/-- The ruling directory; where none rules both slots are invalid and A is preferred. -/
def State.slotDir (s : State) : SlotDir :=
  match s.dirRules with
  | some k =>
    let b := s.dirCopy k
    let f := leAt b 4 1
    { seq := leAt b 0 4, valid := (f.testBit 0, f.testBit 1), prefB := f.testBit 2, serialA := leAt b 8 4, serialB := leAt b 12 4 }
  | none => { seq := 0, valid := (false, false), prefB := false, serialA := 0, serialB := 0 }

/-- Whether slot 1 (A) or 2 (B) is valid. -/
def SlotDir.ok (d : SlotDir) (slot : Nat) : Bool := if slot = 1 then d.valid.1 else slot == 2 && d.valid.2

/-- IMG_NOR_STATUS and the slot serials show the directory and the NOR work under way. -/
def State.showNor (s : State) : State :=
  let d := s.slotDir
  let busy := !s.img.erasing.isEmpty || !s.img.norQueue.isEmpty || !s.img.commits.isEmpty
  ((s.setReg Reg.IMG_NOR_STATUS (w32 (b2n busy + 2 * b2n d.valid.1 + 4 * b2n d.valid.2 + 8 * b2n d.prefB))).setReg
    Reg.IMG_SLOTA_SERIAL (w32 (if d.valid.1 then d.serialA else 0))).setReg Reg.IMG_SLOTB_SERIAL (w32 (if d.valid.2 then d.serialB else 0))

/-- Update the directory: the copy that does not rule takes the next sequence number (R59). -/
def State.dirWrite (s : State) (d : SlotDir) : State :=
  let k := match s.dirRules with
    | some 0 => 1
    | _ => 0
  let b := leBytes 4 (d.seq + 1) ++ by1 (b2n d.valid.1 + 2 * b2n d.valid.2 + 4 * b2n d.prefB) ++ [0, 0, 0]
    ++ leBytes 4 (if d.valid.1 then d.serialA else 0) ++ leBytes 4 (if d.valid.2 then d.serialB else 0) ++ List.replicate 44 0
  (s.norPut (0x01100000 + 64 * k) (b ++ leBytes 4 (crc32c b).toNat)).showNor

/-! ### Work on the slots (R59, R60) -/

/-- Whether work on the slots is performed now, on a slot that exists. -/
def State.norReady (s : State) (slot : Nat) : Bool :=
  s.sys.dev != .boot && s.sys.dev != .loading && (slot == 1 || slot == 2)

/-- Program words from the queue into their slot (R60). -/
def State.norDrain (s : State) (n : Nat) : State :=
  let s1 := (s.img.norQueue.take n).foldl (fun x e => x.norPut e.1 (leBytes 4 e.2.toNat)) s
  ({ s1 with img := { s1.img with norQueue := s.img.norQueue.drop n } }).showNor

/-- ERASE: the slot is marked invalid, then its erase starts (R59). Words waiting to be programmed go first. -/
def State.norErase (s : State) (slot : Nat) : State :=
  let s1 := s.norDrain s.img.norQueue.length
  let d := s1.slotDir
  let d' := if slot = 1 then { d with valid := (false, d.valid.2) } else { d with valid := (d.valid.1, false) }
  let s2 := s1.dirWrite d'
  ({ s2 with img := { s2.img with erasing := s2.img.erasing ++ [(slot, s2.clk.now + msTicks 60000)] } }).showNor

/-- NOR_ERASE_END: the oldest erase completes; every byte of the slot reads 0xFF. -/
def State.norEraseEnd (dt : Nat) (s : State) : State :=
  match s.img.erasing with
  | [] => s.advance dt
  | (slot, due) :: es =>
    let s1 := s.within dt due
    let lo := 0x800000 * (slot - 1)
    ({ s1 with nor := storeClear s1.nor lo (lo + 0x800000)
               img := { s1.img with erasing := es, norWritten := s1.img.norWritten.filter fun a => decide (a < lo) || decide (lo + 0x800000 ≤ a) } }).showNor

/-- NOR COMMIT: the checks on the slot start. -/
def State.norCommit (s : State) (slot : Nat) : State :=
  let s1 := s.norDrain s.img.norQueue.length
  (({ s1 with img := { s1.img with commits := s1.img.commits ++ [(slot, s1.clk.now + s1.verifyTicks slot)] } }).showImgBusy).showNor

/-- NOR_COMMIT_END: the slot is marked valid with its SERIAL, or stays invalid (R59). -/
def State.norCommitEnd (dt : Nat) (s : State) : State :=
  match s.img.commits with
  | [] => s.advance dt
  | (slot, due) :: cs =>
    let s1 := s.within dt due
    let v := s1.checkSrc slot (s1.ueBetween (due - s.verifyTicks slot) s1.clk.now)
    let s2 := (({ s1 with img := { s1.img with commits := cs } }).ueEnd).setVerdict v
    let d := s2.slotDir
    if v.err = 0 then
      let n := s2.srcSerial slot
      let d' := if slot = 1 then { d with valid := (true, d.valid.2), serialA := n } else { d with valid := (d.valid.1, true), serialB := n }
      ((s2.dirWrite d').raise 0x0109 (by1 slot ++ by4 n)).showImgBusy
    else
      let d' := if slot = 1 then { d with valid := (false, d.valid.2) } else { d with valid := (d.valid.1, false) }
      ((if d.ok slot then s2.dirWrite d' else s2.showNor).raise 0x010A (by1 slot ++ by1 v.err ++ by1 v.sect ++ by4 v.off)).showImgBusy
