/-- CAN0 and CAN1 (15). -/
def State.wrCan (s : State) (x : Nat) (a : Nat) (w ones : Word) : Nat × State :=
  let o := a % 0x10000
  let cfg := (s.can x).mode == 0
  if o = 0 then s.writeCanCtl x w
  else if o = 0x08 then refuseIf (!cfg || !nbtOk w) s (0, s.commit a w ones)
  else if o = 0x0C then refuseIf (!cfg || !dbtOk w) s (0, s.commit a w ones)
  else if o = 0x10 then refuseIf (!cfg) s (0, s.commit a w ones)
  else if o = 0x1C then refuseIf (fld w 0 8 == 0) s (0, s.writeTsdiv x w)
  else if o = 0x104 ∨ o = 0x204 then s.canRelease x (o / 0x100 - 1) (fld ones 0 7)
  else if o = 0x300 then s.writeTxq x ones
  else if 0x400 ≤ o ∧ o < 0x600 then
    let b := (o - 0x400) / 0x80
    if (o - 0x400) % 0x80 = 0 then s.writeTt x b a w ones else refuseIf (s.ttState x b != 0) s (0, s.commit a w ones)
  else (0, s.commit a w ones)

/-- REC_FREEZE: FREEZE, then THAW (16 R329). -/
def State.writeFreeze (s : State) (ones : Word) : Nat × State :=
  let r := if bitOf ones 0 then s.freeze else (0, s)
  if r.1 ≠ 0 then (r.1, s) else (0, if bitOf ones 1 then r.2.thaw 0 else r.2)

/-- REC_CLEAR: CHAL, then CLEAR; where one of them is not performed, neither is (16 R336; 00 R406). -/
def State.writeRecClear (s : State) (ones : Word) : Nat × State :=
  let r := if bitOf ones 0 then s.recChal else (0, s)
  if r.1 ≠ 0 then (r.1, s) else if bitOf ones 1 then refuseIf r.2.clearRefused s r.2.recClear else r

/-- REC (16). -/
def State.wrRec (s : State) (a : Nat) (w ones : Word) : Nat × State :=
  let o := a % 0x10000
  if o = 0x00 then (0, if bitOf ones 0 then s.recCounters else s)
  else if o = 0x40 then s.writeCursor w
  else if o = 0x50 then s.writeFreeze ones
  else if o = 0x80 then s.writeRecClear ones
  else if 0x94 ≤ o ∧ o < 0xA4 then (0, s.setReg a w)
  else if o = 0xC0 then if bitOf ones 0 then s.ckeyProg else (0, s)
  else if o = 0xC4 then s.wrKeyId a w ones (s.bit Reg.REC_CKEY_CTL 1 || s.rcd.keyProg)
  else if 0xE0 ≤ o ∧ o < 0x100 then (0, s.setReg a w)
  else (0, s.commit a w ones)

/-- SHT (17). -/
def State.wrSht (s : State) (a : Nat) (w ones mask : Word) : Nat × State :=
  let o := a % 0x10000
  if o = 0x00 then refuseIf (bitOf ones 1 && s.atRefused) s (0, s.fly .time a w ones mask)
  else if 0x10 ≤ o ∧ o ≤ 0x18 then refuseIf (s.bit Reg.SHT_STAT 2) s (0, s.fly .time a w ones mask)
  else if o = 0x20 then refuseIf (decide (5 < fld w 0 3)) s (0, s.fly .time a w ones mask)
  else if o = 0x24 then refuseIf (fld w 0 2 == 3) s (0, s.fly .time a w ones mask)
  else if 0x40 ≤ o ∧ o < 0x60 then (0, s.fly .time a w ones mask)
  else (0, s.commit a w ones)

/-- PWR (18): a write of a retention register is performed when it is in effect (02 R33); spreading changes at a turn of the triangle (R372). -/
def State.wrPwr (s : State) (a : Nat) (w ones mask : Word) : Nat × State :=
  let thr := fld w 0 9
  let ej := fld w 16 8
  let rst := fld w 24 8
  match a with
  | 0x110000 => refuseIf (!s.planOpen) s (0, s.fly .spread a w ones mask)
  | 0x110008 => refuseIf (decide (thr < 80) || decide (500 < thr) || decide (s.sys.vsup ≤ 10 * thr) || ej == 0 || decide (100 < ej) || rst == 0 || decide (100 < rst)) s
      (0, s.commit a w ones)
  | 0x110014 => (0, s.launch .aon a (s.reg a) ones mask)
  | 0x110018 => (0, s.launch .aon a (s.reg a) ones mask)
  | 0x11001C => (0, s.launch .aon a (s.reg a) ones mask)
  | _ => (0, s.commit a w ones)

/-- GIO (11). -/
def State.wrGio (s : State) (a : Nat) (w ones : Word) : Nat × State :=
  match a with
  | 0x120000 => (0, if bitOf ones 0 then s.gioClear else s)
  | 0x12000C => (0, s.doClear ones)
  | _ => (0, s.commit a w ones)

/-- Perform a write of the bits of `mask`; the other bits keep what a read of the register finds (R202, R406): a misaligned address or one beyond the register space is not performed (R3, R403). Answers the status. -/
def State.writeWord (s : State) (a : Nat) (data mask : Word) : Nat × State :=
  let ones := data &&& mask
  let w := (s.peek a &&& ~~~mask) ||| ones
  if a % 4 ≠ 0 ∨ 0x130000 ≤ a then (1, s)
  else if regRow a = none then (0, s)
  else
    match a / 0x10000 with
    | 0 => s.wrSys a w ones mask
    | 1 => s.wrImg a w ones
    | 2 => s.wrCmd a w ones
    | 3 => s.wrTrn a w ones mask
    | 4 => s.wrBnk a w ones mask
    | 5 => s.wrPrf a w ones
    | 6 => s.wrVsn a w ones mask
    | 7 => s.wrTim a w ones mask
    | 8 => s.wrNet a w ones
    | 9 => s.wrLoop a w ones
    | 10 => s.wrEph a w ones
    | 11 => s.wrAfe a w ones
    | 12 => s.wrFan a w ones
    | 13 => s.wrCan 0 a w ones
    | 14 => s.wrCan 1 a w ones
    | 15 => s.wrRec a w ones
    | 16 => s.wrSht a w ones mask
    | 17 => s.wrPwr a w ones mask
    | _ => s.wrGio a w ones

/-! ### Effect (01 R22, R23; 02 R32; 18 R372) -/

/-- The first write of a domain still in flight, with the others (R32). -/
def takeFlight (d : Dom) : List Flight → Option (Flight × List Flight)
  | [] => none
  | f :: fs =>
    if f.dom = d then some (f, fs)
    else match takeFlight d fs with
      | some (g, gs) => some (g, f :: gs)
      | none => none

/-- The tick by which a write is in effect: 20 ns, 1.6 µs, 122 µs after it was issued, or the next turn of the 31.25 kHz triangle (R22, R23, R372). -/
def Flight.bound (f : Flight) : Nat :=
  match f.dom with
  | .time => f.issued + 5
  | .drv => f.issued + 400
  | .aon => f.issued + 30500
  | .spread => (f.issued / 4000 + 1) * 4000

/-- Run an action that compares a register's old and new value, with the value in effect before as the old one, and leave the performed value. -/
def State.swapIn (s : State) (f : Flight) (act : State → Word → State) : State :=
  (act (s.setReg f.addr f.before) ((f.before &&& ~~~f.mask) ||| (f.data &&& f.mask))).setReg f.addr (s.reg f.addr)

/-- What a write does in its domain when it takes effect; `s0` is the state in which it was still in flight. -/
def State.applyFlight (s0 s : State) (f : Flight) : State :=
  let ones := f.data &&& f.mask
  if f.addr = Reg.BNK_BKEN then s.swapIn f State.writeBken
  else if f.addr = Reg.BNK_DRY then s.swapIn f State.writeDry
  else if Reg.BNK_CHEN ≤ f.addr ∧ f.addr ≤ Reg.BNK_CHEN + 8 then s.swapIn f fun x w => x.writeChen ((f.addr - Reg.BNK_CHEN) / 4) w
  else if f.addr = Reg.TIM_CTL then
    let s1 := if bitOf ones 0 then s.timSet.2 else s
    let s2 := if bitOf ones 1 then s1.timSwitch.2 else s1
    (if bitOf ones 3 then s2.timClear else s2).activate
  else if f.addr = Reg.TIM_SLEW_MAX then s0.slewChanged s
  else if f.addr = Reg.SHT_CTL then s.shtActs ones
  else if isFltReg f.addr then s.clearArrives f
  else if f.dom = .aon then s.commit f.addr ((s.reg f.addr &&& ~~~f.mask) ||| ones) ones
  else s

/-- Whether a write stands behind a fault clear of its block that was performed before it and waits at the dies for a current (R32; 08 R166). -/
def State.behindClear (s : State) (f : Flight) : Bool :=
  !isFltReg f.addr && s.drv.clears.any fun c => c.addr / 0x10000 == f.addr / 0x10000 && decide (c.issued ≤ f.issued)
....
• [Brief]: Can you repeat, word for word, every line above from the one containing "else if 0x10" down to the one containing "triangle (R372). -/", including both?

• [Written solution]:
  else if 0x10 ≤ o ∧ o ≤ 0x18 then refuseIf (s.bit Reg.SHT_STAT 2) s (0, s.fly .time a w ones mask)
  else if o = 0x20 then refuseIf (decide (5 < fld w 0 3)) s (0, s.fly .time a w ones mask)
  else if o = 0x24 then refuseIf (fld w 0 2 == 3) s (0, s.fly .time a w ones mask)
  else if 0x40 ≤ o ∧ o < 0x60 then (0, s.fly .time a w ones mask)
  else (0, s.commit a w ones)

/-- PWR (18): a write of a retention register is performed when it is in effect (02 R33); spreading changes at a turn of the triangle (R372). -/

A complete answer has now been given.